*** Opening Supplied information ***
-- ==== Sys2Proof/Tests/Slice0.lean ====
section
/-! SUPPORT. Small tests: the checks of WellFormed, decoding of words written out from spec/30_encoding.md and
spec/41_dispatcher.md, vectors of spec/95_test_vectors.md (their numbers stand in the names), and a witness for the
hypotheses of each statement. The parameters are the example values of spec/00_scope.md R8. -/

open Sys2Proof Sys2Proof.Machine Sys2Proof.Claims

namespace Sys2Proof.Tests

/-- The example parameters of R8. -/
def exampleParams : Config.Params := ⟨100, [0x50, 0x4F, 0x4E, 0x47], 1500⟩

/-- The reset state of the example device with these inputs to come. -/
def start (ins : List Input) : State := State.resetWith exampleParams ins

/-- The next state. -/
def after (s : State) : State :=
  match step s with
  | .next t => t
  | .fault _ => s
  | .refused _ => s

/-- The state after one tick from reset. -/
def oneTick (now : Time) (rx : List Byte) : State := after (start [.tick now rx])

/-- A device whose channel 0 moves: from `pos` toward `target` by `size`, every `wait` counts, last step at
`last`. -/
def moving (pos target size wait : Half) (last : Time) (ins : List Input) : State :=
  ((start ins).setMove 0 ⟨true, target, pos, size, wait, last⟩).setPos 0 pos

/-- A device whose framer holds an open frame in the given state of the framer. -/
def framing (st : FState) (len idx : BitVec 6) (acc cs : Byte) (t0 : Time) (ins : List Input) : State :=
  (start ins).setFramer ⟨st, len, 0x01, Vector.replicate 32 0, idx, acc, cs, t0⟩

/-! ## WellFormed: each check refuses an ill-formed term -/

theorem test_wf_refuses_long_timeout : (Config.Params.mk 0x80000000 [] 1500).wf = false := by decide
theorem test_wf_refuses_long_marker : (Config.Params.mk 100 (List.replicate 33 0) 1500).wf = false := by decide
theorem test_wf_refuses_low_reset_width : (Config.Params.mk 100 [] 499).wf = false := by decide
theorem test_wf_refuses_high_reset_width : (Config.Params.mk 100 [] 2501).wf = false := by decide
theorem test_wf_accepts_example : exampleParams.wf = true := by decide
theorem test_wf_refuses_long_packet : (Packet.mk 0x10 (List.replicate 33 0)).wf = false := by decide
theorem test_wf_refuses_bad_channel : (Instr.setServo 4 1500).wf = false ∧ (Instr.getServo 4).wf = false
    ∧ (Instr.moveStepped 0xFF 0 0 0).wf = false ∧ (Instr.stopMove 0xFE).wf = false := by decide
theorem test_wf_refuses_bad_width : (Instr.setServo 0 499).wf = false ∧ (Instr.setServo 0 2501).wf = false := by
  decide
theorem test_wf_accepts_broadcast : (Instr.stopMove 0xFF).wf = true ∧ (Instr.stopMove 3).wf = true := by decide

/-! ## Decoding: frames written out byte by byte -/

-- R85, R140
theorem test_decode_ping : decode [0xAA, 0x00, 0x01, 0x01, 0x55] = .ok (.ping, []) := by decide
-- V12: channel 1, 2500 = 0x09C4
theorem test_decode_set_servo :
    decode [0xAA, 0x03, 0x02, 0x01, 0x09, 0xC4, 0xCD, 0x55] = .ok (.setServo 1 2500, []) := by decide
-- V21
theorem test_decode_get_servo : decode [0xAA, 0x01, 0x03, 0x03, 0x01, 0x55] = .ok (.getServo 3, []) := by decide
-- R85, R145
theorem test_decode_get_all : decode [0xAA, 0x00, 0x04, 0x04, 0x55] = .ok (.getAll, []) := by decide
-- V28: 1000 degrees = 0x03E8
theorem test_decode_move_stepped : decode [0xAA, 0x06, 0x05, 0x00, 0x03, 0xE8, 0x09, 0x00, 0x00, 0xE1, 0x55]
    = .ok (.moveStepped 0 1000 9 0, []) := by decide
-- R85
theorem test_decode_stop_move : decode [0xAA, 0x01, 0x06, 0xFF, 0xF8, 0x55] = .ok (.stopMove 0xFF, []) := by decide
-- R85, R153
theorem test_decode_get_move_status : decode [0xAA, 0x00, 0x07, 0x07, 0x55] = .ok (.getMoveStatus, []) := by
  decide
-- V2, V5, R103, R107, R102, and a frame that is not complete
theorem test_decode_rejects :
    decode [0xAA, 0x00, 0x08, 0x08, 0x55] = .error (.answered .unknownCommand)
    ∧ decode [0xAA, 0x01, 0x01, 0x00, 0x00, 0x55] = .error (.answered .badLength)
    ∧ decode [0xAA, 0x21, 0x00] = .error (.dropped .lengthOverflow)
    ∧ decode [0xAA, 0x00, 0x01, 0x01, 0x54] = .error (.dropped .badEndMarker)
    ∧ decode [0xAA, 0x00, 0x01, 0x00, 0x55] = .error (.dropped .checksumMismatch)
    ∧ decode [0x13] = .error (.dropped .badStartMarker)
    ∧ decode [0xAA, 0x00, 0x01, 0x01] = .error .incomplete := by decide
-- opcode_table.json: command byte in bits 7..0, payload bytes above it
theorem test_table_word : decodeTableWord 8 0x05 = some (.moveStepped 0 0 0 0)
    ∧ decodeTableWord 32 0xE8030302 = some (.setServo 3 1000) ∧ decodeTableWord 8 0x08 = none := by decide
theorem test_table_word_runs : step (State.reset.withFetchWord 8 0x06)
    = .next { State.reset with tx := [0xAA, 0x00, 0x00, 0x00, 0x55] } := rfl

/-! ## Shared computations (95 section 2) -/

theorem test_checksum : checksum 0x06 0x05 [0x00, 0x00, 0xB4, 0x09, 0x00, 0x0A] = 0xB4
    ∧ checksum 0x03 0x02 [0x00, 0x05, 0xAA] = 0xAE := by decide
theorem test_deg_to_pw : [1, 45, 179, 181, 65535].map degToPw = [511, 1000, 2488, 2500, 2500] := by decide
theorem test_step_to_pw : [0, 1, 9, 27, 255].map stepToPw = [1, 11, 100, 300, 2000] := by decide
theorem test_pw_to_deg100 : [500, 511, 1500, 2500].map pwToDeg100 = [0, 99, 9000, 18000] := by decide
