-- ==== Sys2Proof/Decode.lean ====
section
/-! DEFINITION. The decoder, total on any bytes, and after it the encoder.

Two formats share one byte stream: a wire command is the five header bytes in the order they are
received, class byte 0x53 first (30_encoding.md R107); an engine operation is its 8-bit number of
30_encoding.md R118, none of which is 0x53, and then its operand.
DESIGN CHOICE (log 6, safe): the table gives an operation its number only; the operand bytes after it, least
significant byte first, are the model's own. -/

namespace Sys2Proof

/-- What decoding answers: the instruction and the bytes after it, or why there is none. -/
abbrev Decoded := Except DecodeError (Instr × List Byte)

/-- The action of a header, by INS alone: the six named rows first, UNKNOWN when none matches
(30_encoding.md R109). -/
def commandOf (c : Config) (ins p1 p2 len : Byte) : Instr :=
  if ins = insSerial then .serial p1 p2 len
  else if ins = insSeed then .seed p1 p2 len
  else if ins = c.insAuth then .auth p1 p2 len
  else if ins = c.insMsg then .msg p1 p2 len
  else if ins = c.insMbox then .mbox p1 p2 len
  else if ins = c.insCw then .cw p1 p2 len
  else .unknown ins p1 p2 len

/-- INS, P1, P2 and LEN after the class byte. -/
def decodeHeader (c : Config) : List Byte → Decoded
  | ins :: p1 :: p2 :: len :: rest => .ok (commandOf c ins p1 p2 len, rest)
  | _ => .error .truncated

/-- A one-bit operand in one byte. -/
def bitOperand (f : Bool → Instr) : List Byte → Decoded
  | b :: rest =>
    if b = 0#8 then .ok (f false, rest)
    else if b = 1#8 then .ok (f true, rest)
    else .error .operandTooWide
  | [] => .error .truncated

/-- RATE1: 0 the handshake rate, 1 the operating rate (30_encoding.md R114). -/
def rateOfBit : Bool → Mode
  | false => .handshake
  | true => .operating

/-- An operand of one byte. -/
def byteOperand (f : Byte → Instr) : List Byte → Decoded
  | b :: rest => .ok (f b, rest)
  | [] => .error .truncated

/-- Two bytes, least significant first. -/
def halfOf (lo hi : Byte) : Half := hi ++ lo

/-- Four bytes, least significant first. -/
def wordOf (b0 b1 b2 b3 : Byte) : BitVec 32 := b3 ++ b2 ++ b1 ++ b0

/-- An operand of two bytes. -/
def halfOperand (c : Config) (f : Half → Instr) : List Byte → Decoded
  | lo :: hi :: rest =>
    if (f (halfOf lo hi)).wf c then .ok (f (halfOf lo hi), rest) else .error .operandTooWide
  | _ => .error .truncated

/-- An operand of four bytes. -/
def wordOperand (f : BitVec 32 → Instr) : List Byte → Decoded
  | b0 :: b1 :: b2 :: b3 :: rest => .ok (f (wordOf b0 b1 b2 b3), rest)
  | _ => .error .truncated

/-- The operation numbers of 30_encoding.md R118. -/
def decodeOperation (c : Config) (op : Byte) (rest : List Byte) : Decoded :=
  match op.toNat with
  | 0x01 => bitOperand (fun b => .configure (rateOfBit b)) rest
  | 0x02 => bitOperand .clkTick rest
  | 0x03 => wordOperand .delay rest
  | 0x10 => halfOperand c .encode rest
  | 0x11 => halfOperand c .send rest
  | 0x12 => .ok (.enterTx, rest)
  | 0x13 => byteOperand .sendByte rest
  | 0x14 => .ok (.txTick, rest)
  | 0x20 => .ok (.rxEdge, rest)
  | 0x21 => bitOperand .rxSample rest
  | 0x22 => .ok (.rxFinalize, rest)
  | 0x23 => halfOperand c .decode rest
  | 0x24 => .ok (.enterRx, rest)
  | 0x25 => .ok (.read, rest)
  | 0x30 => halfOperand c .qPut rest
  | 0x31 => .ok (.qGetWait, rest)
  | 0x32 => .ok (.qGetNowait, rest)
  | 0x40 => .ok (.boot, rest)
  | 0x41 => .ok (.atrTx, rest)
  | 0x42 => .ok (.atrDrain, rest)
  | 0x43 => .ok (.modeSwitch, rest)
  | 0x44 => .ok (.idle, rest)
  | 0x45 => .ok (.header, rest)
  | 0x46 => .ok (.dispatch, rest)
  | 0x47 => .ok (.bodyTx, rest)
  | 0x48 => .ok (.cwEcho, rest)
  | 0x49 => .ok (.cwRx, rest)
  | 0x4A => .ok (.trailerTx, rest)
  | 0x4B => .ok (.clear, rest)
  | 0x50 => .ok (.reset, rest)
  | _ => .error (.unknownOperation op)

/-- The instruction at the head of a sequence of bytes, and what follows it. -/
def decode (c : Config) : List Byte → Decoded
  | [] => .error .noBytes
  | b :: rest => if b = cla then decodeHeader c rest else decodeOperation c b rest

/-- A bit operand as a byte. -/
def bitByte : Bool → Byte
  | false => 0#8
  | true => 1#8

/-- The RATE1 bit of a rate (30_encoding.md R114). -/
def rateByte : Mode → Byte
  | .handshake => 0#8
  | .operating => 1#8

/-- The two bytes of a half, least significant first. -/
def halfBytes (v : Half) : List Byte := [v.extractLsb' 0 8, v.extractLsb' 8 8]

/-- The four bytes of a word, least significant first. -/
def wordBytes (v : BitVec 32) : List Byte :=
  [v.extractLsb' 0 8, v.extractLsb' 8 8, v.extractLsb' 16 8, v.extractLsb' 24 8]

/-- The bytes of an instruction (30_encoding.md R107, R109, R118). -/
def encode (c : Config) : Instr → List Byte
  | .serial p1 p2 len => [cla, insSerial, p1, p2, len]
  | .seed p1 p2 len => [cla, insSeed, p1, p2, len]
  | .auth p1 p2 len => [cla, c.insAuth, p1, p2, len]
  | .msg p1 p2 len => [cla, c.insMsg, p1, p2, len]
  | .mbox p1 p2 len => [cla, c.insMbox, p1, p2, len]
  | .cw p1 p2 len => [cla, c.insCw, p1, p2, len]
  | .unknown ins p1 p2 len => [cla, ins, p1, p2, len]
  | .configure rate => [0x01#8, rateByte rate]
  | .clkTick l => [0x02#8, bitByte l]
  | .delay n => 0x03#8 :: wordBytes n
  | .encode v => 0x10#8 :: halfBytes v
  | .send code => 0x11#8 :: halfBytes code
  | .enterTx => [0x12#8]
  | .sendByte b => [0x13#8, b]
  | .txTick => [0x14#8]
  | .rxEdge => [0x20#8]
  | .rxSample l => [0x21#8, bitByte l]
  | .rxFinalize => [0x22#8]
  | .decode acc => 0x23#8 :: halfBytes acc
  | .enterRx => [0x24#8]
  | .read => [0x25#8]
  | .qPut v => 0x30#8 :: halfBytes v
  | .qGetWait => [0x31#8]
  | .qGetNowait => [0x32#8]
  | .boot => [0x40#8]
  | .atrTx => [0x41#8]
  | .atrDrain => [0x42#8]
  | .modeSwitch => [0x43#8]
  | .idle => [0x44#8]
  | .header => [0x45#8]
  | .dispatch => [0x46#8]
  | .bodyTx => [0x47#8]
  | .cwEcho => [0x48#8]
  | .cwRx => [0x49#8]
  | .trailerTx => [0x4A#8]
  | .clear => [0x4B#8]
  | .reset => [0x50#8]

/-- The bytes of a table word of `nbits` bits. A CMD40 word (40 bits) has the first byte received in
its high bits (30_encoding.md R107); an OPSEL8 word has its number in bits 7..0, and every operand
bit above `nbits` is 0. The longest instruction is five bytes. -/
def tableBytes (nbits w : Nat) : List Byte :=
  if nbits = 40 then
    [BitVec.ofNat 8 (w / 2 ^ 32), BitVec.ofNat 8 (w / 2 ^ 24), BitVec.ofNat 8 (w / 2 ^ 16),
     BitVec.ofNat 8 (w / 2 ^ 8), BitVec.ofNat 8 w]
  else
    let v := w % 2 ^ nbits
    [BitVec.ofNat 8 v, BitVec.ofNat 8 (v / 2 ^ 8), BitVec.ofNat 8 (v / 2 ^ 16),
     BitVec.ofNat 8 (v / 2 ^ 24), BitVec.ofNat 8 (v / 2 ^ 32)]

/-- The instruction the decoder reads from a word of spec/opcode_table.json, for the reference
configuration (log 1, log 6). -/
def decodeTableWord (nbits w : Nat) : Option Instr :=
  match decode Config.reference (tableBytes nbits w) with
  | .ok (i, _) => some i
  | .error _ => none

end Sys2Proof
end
*** Closing Supplied information ***
▶ Work item
Please copy, exactly and with nothing else, the lines above beginning at the line that has "from spec/30_encoding.md and" and ending with the line that has "parameters of R8. -/".

▶ Solution below
/-! SUPPORT. Small tests: the checks of WellFormed, decoding of words written out from spec/30_encoding.md and
spec/41_dispatcher.md, vectors of spec/95_test_vectors.md (their numbers stand in the names), and a witness for the
hypotheses of each statement. The parameters are the example values of spec/00_scope.md R8. -/

open Sys2Proof Sys2Proof.Machine Sys2Proof.Claims

namespace Sys2Proof.Tests

/-- The example parameters of R8. -/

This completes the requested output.